## Step 1: Define the symbolic representation of the problem
Let's denote the number of milk chocolate pieces as $x_1$ and the number of dark chocolate pieces as $x_2$. The objective is to minimize the cost, which is $0.50x_1 + 0.75x_2$. The constraints are:
- $3x_1 + 4x_2 \geq 120$ (at least 120 units of cacao)
- $2x_1 + x_2 \geq 80$ (at least 80 units of sugar)
- $x_1, x_2 \geq 0$ (non-negativity constraint, as the baker cannot buy a negative number of chocolate pieces)

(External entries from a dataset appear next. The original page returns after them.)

/-- `sub`, `sbc`, `subi` and `sbci` complete in every state: the difference modulo 256, the six flags of R172 by their
arithmetic readings (the spec's general knowledge, log entry 4), Z chained for `sbc` and `sbci`, nothing else. -/
def Obligations.SubtractsAreDifferencesWithSixFlags : Prop :=
  ∀ (s : State) (d r : Reg) (k : Byte) (i : Instr) (y : Byte) (cin chain : Bool),
    (i, y, cin, chain) ∈ [(Instr.sub d r, s.reg r, false, false), (.sbc d r, s.reg r, s.flags.c, true),
      (.subi d k, k, false, false), (.sbci d k, k, s.flags.c, true)] →
    Completes (exec i s) fun t =>
      ((t.reg d).toNat : Int) = ((s.reg d).toNat - y.toNat - cin.toNat : Int) % 256 ∧
      DifferenceFlags s.flags t.flags (s.reg d) y cin (t.reg d) chain ∧ t.pc = s.pc + 1#14 ∧ RegFrame s t [d] 0x3F#8

/-- `cp`, `cpc` and `cpi` complete in every state: the flags of the subtraction, no register written, nothing else. (The
flag equations are the spec's general knowledge and, for S, its own decision D20, log entry 4.) -/
def Obligations.ComparesSetTheFlagsOfTheDifference : Prop :=
  ∀ (s : State) (d r : Reg) (k : Byte) (i : Instr) (y : Byte) (cin chain : Bool),
    (i, y, cin, chain) ∈ [(Instr.cp d r, s.reg r, false, false), (.cpc d r, s.reg r, s.flags.c, true),
      (.cpi d k, k, false, false)] →
    Completes (exec i s) fun t =>
      DifferenceFlags s.flags t.flags (s.reg d) y cin (s.reg d - y - BitVec.ofNat 8 cin.toNat) chain ∧
      t.pc = s.pc + 1#14 ∧ RegFrame s t [] 0x3F#8

/-- After `cp Rd,Rr` the branch aliases say what their names say: `breq`/`brne` equal or not, `brlo`/`brsh` unsigned
lower or not, `brlt`/`brge` signed less or not. The branch is taken to its target exactly then, else it goes on. (The
flag equations are the spec's general knowledge and, for S, its own decision D20, log entry 4.) -/
def Obligations.BranchesAfterACompareOrderTheOperands : Prop :=
  ∀ (s t : State) (d r : Reg) (k : BitVec 7), exec (.cp d r) s = .next t →
    let taken := t.pc + 1#14 + k.signExtend 14
    let goOn := t.pc + 1#14
    exec (.brbs 1#3 k) t = .next (t.withPc (if s.reg d = s.reg r then taken else goOn)) ∧
    exec (.brbc 1#3 k) t = .next (t.withPc (if s.reg d ≠ s.reg r then taken else goOn)) ∧
    exec (.brbs 0#3 k) t = .next (t.withPc (if (s.reg d).toNat < (s.reg r).toNat then taken else goOn)) ∧
    exec (.brbc 0#3 k) t = .next (t.withPc (if (s.reg r).toNat ≤ (s.reg d).toNat then taken else goOn)) ∧
    exec (.brbs 4#3 k) t = .next (t.withPc (if (s.reg d).toInt < (s.reg r).toInt then taken else goOn)) ∧
    exec (.brbc 4#3 k) t = .next (t.withPc (if (s.reg r).toInt ≤ (s.reg d).toInt then taken else goOn))

/-- A 16-bit compare, `cp` of the low bytes and then `cpc` of the high bytes, leaves Z = 1 exactly when the two 16-bit
numbers are equal, C = 1 exactly when the first is the lower unsigned, and S = 1 exactly when it is the lower signed.
(The flag equations are the spec's general knowledge and, for S, its own decision D20, log entry 4.) -/
def Obligations.CpThenCpcComparesSixteenBits : Prop :=
  ∀ (s t u : State) (dl rl dh rh : Reg), exec (.cp dl rl) s = .next t → exec (.cpc dh rh) t = .next u →
    let x : Word := s.reg dh ++ s.reg dl
    let y : Word := s.reg rh ++ s.reg rl
    u.flags.z = decide (x = y) ∧ u.flags.c = decide (x.toNat < y.toNat) ∧ u.flags.s = decide (x.toInt < y.toInt)

/-- `and`, `andi`, `or`, `ori` and `eor` complete in every state: the bitwise result, V = 0, N its bit 7, S = N, Z
whether it is zero; C, H and all else kept. (The flag equations are the spec's general knowledge and, for S, its own
decision D20, log entry 4.) -/
def Obligations.LogicResultsAndTheirFlags : Prop :=
  ∀ (s : State) (d r : Reg) (k : Byte) (i : Instr) (v : Byte),
    (i, v) ∈ [(Instr.and d r, s.reg d &&& s.reg r), (.andi d k, s.reg d &&& k), (.or d r, s.reg d ||| s.reg r),
      (.ori d k, s.reg d ||| k), (.eor d r, s.reg d ^^^ s.reg r)] →
    Completes (exec i s) fun t =>
      t.reg d = v ∧ t.flags.v = false ∧ t.flags.n = v.getLsbD 7 ∧ t.flags.s = v.getLsbD 7 ∧
      t.flags.z = decide (v = 0#8) ∧ t.pc = s.pc + 1#14 ∧ RegFrame s t [d] 0x1E#8

/-- `com`, `neg`, `inc` and `dec` complete in every state: 255 minus the operand with V = 0 and C = 1; 0 minus the
operand with the flags of that subtraction; one more and one less modulo 256, V when the signed result does not fit, C
and H kept. (The flag equations are the spec's general knowledge and, for S, its own decision D20, log entry 4.) -/
def Obligations.ComplementsIncAndDecWithTheirFlags : Prop :=
  ∀ (s : State) (d : Reg),
    Completes (exec (.com d) s) (fun t =>
      (t.reg d).toNat = 255 - (s.reg d).toNat ∧ t.flags.n = (t.reg d).getLsbD 7 ∧ t.flags.v = false ∧
      t.flags.s = (t.flags.n ^^ t.flags.v) ∧ t.flags.z = decide (t.reg d = 0#8) ∧ t.flags.c = true ∧
      t.pc = s.pc + 1#14 ∧ RegFrame s t [d] 0x1F#8) ∧
    Completes (exec (.neg d) s) (fun t =>
      (t.reg d).toNat = (256 - (s.reg d).toNat) % 256 ∧
      t.flags.h = ((t.reg d).getLsbD 3 || (s.reg d).getLsbD 3) ∧ t.flags.v = decide (s.reg d = 0x80#8) ∧
      DifferenceFlags s.flags t.flags 0#8 (s.reg d) false (t.reg d) false ∧
      t.pc = s.pc + 1#14 ∧ RegFrame s t [d] 0x3F#8) ∧
    Completes (exec (.inc d) s) (fun t =>
      (t.reg d).toNat = ((s.reg d).toNat + 1) % 256 ∧ t.flags.v = decide (127 < (s.reg d).toInt + 1) ∧
      t.flags.n = (t.reg d).getLsbD 7 ∧ t.flags.s = (t.flags.n ^^ t.flags.v) ∧ t.flags.z = decide (t.reg d = 0#8) ∧
      t.pc = s.pc + 1#14 ∧ RegFrame s t [d] 0x1E#8) ∧
    Completes (exec (.dec d) s) (fun t =>
      (t.reg d).toNat = ((s.reg d).toNat + 255) % 256 ∧ t.flags.v = decide ((s.reg d).toInt - 1 < -128) ∧
      t.flags.n = (t.reg d).getLsbD 7 ∧ t.flags.s = (t.flags.n ^^ t.flags.v) ∧ t.flags.z = decide (t.reg d = 0#8) ∧
      t.pc = s.pc + 1#14 ∧ RegFrame s t [d] 0x1E#8)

## Step 2: Convert the problem into a symbolic representation
The symbolic representation can be described as:
```json
{
'sym_variables': [('x1', 'milk chocolate pieces'), ('x2', 'dark chocolate pieces')],
'objective_function': '0.50*x1 + 0.75*x2',
'constraints': ['3*x1 + 4*x2 >= 120', '2*x1 + x2 >= 80', 'x1 >= 0', 'x2 >= 0']
}
```

## 3: Translate the symbolic representation into Gurobi code
To solve this problem using Gurobi in Python, we will use the following code:

```python
import gurobi

def solve_baker_problem():
    # Create a new model
    model = gurobi.Model()

    # Define the variables
    x1 = model.addVar(name="milk_chocolate", lb=0, vtype=gurobi.GRB.CONTINUOUS)
    x2 = model.addVar(name="dark_chocolate", lb=0, vtype=gurobi.GRB.CONTINUOUS)

    # Define the objective function
    model.setObjective(0.50 * x1 + 0.75 * x2, gurobi.GRB.MINIMIZE)

    # Add constraints
    model.addConstr(3 * x1 + 4 * x2 >= 120, name="cacao_constraint")
    model.addConstr(2 * x1 + x2 >= 80, name="sugar_constraint")

    # Optimize the model
    model.optimize()

    # Print the solution
    if model.status == gurobi.GRB.OPTIMAL:
        print("Optimal solution found.")
        print(f"Number of milk chocolate pieces: {x1.varValue}")
        print(f"Number of dark chocolate pieces: {x2.varValue}")
        print(f"Total cost: {model.objVal}")
    else:
        print("No optimal solution found.")

solve_baker_problem()
```

This code defines a Gurobi model for the baker problem, sets up the variables, objective function, and constraints, and then solves the model. If an optimal solution is found, it prints out the number of milk and dark chocolate pieces to buy and the total cost.